▶ [EXERCISE REQUIREMENTS] For each line of the listing that contains "where", make a copy and return it.

▶ [THE RECORDS]
-- ==== Sys2Proof/Machine/Timebase.lean ====
section
/-! DEFINITION. The Timebase and Action Scheduler (chapter 1): Time Marks, the Action Table, firing, its
requests. -/

namespace Sys2Proof.Machine

/-! ## Table order (R8) -/

/-- A timed entry stands before every entry of later due time and before the GROUPED ones (R8). -/
def Action.precedes (a b : Action) : Bool :=
  match a.trigger.due, b.trigger.due with
  | some x, some y => decide (x.toNat < y.toNat)
  | some _, none => true
  | none, _ => false

/-- An entry at the place R8 gives it. -/
def insertAction (a : Action) : List Action → List Action
  | [] => [a]
  | b :: l => if a.precedes b then a :: b :: l else b :: insertAction a l

/-- The entry with an id leaves the table; the others keep their order. -/
def State.removeAction (s : State) (id : Byte) : State :=
  s.setTas { s.tas with table := s.tas.table.filter (fun e => decide (e.id ≠ id)) }

/-! ## Firing (R12 to R15) -/

/-- The five causes of a firing (1.2.4). -/
inductive FireCause where
  | expiry | step | set | add | group
  deriving DecidableEq, Repr

def FireCause.code : FireCause → Nat
  | .expiry => 1
  | .step => 2
  | .set => 3
  | .add => 4
  | .group => 5

/-- The late flag of a cause (1.2.4). -/
def FireCause.late : FireCause → Bool
  | .expiry => false
  | .step => true
  | .set => true
  | .add => true
  | .group => false

/-- A fired action at its target, as the matching host request (R14). -/
def ActionKind.deliver (k : ActionKind) (ps : List Byte) (s : State) : Answer :=
  match k with
  | .setDisplayMode => Machine.setDisplayMode ps s
  | .setEmission => Machine.setEmission ps s
  | .panelsShow => Machine.panelsShow ps s
  | .panelsStandby => Machine.panelsStandby ps s
  | .setSamplingRate => Machine.setSamplingRate ps s
  | .setAttenuation => Machine.setAttenuation ps s
  | .startCapture => Machine.startCapture ps s
  | .stopCapture => Machine.stopCapture ps s
  | .marker => ⟨.done, [], s⟩

/-- The fields of an Action Done report (R15). -/
def actionDoneFields (e : Action) (status : Status) (cause : FireCause) (time : Time) : List Byte :=
  [e.id, e.kind.code] ++ pack8 status.code ++ packFlag cause.late ++ pack8 cause.code ++ packTime time

/-- An action fires: it is delivered, and reported if the enable is on (R14, R15). The rules order the deliveries
and the reports among themselves only: the model hands each Action Done report over inside its own firing,
before the next entry is delivered and before the reply of an Add Action or Group Trigger is formed (log
entry 46, DESIGN CHOICE). -/
def State.fire (s : State) (e : Action) (cause : FireCause) (time : Time) : State :=
  let a := e.kind.deliver e.params s
  a.state.reportIf a.state.mge.enables.actionDone .actionDone
    (actionDoneFields e a.status cause time)

/-- Entries fire in table order, each removed before it is delivered (R5, R12). -/
def State.fireAll (s : State) (es : List Action) (cause : FireCause) (time : Time) : State :=
  es.foldl (fun t e => (t.removeAction e.id).fire e cause time) s

/-- Expiry at a due time: every entry with that due time fires (R13). -/
def State.expire (s : State) (due : Time) : State :=
  s.fireAll (s.tas.table.filter (fun e => decide (e.trigger.due = some due))) .expiry due

/-- ACTION_EXPIRY: Tether Time comes to the due time of the head of the table (R13). -/
def execActionExpiry (s : State) : Host.Outcome State Fault Refusal :=
  s.live fun s =>
    match s.tas.table.head?.bind (fun e => e.trigger.due) with
    | none => s
    | some due => (s.awaitTime due).expire due

/-! ## Time Marks (R2 to R6) -/

/-- Every timed entry at or before Tether Time fires (R5). -/
def State.firePassed (s : State) (cause : FireCause) : State :=
  s.fireAll
    (s.tas.table.filter fun e => e.trigger.due.any fun d => decide (d.toNat ≤ s.tas.now.toNat))
    cause s.tas.now

/-- The first well-formed mark sets Tether Time (R3, R102). -/
def State.setTime (s : State) (t : Time) : State :=
  let u := s.setTas { s.tas with now := t, valid := true }
  if s.tas.now.toNat < t.toNat then (u.firePassed .set).audioStep else u

/-- A signed value held to 32 bits, as a Time Step report carries the offset (R4). -/
def clampOffset (i : Int) : Int := clampInt (-2147483648) 2147483647 i

/-- A step of Tether Time (R4 to R6, R102, log entry 21). -/
def State.stepTime (s : State) (t : Time) (offset : Int) : State :=
  let u := (s.setTas { s.tas with
    now := t, stepCount := satInc s.tas.stepCount }).setSummary bitTime
  let v := u.reportIf u.mge.enables.timeStep .timeStep
    (packS32 (clampOffset offset) ++ packTime t ++ packCount u.tas.stepCount)
  if 0 < offset then (v.firePassed .step).audioStep else v

/-- A Time Mark arrives (R2 to R4). -/
def State.timeMark (s : State) (payload : List Byte) : State :=
  if payload.length ≠ 6 then
    s.setTas { s.tas with malformedMarks := satInc s.tas.malformedMarks }
  else
    let t : Time := BitVec.ofNat 48 (field payload 0 6)
    let u := s.setTas { s.tas with markCount := satInc s.tas.markCount }
    if s.tas.valid then
      let offset := timeDiff t s.tas.now
      if -2 ≤ offset ∧ offset ≤ 2 then u else u.stepTime t offset
    else u.setTime t

/-! ## Read Time (R7) -/

/-- The step and mark counts set to 0 (R7, R19). -/
def Tas.clearCounters (t : Tas) : Tas := { t with stepCount := 0, markCount := 0, malformedMarks := 0 }

def Tas.fields (t : Tas) : List Byte :=
  packTime t.now ++ packFlag t.valid ++ packCount t.stepCount ++ packCount t.markCount ++
    packCount t.malformedMarks

/-- Read Time (R7). -/
def readTime (ps : List Byte) (s : State) : Answer :=
  if ps.length ≠ 1 then s.refuse .length
  else ⟨.done, s.tas.fields, if flagField ps 0 then s.setTas s.tas.clearCounters else s⟩

/-- READ_TIME (R7). -/
def execReadTime (tag : Byte) (ps : List Byte) (s : State) : Host.Outcome State Fault Refusal :=
  s.immediate 0x10 tag ps readTime

/-! ## Add Action (R10, R11) -/

/-- The form and what it carries, none where it is out of range (R10 check 4). -/
def triggerOf (form due group : Nat) : Option Trigger :=
  if form = 1 then some (.timed (BitVec.ofNat 48 due))
  else if form = 2 ∧ group ≤ 7 then some (.grouped group)
  else if form = 3 ∧ group ≤ 7 then some (.timedGrouped (BitVec.ofNat 48 due) group)
  else none

/-- The entry that an Add Action asks for, or the status of the check of R10 that fails. -/
def State.newAction (s : State) (ps : List Byte) : Except Status Action :=
  if ps.length < 10 then .error .length
  else
    match ActionKind.ofCode (ps.getD 9 0) with
    | none => .error .range
    | some k =>
      if ps.length ≠ 10 + k.paramLength then .error .length
      else
        match triggerOf (field ps 1 1) (field ps 2 6) (field ps 8 1) with
        | none => .error .range
        | some t =>
          if s.tas.table.any (fun e => decide (e.id = ps.headD 0)) then .error .inUse
          else if 16 ≤ s.tas.table.length then .error .full
          else .ok ⟨ps.headD 0, t, k, ps.drop 10⟩

/-- An answer to Add Action: id, disposition, entries; an id that did not come is a free value (R10,
log entry 11). -/
def State.actionAnswer (s : State) (status : Status) (disposition : Nat) (ps : List Byte) : Answer :=
  match ps with
  | id :: _ => ⟨status, [id] ++ pack8 disposition ++ pack8 s.tas.table.length, s⟩
  | [] => ⟨status, [s.takeFree.1] ++ pack8 disposition ++ pack8 s.tas.table.length, s.takeFree.2⟩

/-- The action's due time has come (R11). -/
def State.passed (s : State) (e : Action) : Bool :=
  e.trigger.due.any fun d => decide (d.toNat ≤ s.tas.now.toNat)

/-- Add Action (R10, R11). -/
def addAction (ps : List Byte) (s : State) : Answer :=
  match s.newAction ps with
  | .error st => s.actionAnswer st 2 ps
  | .ok e =>
    if s.passed e then (s.fire e .add s.tas.now).actionAnswer .done 1 ps
    else
      (s.setTas { s.tas with table := insertAction e s.tas.table }).actionAnswer .done 0 ps

/-- ADD_ACTION (R10, R11). -/
def execAddAction (tag : Byte) (ps : List Byte) (s : State) : Host.Outcome State Fault Refusal :=
  s.immediate 0x11 tag ps addAction

/-! ## Cancel Action, List Actions, Group Trigger (R16 to R18) -/

/-- Cancel Action (R17). -/
def cancelAction (ps : List Byte) (s : State) : Answer :=
  if ps.length ≠ 1 then s.refuse .length
  else
    let id := ps.headD 0
    let t := s.removeAction id
    if s.tas.table.any (fun e => decide (e.id = id)) then ⟨.done, [id] ++ pack8 t.tas.table.length, t⟩
    else ⟨.notFound, [id] ++ pack8 s.tas.table.length, s⟩

/-- CANCEL_ACTION (R17). -/
def execCancelAction (tag : Byte) (ps : List Byte) (s : State) : Host.Outcome State Fault Refusal :=
  s.immediate 0x12 tag ps cancelAction

/-- An entry description in List Actions (R18). -/
def Action.fields (e : Action) : List Byte :=
  [e.id] ++ pack8 e.trigger.code ++ packTime (e.trigger.due.getD 0) ++
    pack8 (e.trigger.group.getD 0) ++ [e.kind.code]

/-- List Actions (R18). -/
def listActions (ps : List Byte) (s : State) : Answer :=
  if ps.length ≠ 0 then s.refuse .length
  else
    ⟨.done, packTime s.tas.now ++ pack8 s.tas.table.length ++ (s.tas.table.map Action.fields).flatten,
      s⟩

/-- LIST_ACTIONS (R18). -/
def execListActions (tag : Byte) (ps : List Byte) (s : State) : Host.Outcome State Fault Refusal :=
  s.immediate 0x13 tag ps listActions

/-- Group Trigger (R16). -/
def groupTrigger (ps : List Byte) (s : State) : Answer :=
  if ps.length ≠ 1 then s.refuse .length
  else if 7 < field ps 0 1 then s.refuse .range
  else
    let es := s.tas.table.filter (fun e => decide (e.trigger.group = some (field ps 0 1)))
    ⟨.done, pack8 (field ps 0 1) ++ pack8 es.length, s.fireAll es .group s.tas.now⟩

/-- GROUP_TRIGGER (R16). -/
def execGroupTrigger (tag : Byte) (ps : List Byte) (s : State) : Host.Outcome State Fault Refusal :=
  s.immediate 0x14 tag ps groupTrigger

/-! ## Resets (R19) -/

/-- Function Clear ACTIONS (R19). -/
def Tas.clearActions (t : Tas) : Tas := { t with table := [] }

/-- Hub Reset at the Timebase: the clock, the valid flag and the step count are kept (R19). -/
def Tas.hubReset (t : Tas) : Tas := { t with table := [], markCount := 0, malformedMarks := 0 }

end Sys2Proof.Machine
end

▶ [SOLUTION]
inductive FireCause where
/-- The form and what it carries, none where it is out of range (R10 check 4). -/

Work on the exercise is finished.